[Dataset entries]
▼▼▼

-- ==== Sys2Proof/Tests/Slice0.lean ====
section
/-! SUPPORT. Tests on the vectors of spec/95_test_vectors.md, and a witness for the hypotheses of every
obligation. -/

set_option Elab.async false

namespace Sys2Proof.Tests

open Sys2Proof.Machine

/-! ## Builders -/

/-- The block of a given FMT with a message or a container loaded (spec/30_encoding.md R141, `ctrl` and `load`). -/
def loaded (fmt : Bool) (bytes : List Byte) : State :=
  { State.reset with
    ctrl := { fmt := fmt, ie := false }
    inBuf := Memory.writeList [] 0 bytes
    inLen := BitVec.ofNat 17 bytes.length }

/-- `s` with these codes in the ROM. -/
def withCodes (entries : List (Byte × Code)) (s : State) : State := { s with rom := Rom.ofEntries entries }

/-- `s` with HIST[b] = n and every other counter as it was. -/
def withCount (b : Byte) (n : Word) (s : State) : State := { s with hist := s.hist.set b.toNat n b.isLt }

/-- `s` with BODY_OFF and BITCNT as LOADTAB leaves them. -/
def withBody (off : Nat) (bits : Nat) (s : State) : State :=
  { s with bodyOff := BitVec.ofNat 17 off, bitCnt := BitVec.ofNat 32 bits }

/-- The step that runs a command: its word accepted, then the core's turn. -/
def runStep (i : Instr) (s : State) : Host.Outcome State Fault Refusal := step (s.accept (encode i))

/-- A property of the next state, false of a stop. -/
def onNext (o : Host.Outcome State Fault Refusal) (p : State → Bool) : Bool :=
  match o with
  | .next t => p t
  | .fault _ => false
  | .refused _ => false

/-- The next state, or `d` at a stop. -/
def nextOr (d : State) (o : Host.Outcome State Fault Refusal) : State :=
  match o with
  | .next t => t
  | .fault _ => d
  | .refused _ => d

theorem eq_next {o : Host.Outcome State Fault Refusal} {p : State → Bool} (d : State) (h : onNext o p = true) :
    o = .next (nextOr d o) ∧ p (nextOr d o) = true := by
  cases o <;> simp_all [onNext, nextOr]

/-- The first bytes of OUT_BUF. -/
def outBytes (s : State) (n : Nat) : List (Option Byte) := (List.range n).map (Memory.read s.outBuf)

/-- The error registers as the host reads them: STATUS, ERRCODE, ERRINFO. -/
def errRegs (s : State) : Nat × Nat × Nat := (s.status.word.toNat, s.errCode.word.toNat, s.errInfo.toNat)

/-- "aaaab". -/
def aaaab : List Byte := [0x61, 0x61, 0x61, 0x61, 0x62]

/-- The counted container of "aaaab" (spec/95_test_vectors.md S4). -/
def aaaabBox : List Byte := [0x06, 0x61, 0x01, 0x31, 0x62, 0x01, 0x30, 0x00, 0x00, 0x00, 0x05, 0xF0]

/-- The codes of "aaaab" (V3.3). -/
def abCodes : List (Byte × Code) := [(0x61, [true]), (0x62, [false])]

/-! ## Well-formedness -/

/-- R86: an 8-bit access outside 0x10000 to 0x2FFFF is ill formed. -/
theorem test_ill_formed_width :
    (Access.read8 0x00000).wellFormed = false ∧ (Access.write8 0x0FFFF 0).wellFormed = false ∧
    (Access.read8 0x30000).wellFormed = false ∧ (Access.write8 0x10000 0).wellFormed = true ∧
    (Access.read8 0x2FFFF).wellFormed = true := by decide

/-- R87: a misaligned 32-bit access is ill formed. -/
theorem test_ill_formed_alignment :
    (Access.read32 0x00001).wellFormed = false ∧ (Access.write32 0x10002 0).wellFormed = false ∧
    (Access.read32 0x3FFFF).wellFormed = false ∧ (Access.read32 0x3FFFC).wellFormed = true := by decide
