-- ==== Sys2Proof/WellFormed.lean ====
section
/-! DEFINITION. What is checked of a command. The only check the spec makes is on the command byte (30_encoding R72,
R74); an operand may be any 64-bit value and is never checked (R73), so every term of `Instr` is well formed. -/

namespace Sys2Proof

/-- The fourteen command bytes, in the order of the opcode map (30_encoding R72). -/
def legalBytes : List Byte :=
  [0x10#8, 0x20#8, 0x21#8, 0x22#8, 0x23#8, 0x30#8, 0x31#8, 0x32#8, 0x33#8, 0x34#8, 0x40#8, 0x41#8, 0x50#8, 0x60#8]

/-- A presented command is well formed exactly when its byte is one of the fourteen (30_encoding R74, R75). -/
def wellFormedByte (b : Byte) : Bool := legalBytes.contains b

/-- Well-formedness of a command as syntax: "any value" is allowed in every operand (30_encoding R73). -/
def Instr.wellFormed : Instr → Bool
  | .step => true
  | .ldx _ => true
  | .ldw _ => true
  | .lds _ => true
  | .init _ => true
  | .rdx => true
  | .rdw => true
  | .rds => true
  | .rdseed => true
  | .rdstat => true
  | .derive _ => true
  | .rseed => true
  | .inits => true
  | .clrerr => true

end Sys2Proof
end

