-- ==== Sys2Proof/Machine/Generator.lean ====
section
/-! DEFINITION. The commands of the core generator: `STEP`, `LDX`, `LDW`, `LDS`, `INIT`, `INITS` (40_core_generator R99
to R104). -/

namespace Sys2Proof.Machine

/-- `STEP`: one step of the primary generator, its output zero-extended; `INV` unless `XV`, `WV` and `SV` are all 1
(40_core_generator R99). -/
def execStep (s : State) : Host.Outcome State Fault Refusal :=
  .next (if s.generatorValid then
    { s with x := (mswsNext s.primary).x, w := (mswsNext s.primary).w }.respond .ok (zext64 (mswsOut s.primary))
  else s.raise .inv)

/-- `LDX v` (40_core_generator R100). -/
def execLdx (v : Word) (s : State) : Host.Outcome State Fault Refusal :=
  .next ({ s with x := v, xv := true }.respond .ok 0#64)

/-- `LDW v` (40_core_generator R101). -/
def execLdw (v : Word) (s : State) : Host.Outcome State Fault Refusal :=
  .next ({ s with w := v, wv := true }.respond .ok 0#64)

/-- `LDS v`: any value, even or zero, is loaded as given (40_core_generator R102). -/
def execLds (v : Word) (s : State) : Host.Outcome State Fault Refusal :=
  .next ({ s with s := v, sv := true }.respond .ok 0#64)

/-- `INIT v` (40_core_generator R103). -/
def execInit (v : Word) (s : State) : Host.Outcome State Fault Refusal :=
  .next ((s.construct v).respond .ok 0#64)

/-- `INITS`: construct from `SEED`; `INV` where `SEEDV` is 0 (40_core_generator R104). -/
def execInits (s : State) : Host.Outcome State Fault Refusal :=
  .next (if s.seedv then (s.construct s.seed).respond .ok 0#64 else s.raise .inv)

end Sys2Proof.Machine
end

▲▲▲

> [WORK INSTRUCTION] From the records above, reproduce exactly the lines from the one with "def runStep (i" to the one with "(Access.read8 0x00000).wellFormed = false", both included, and no others.

> [COMPLETED EXERCISE]
def runStep (i : Instr) (s : State) : Host.Outcome State Fault Refusal := step (s.accept (encode i))

/-- A property of the next state, false of a stop. -/
def onNext (o : Host.Outcome State Fault Refusal) (p : State → Bool) : Bool :=
  match o with
  | .next t => p t
  | .fault _ => false
  | .refused _ => false

/-- The next state, or `d` at a stop. -/
def nextOr (d : State) (o : Host.Outcome State Fault Refusal) : State :=
  match o with
  | .next t => t
  | .fault _ => d
  | .refused _ => d

theorem eq_next {o : Host.Outcome State Fault Refusal} {p : State → Bool} (d : State) (h : onNext o p = true) :
    o = .next (nextOr d o) ∧ p (nextOr d o) = true := by
  cases o <;> simp_all [onNext, nextOr]

/-- The first bytes of OUT_BUF. -/
def outBytes (s : State) (n : Nat) : List (Option Byte) := (List.range n).map (Memory.read s.outBuf)

/-- The error registers as the host reads them: STATUS, ERRCODE, ERRINFO. -/
def errRegs (s : State) : Nat × Nat × Nat := (s.status.word.toNat, s.errCode.word.toNat, s.errInfo.toNat)

/-- "aaaab". -/
def aaaab : List Byte := [0x61, 0x61, 0x61, 0x61, 0x62]

/-- The counted container of "aaaab" (spec/95_test_vectors.md S4). -/
def aaaabBox : List Byte := [0x06, 0x61, 0x01, 0x31, 0x62, 0x01, 0x30, 0x00, 0x00, 0x00, 0x05, 0xF0]

/-- The codes of "aaaab" (V3.3). -/
def abCodes : List (Byte × Code) := [(0x61, [true]), (0x62, [false])]

/-! ## Well-formedness -/

/-- R86: an 8-bit access outside 0x10000 to 0x2FFFF is ill formed. -/
theorem test_ill_formed_width :
    (Access.read8 0x00000).wellFormed = false ∧ (Access.write8 0x0FFFF 0).wellFormed = false ∧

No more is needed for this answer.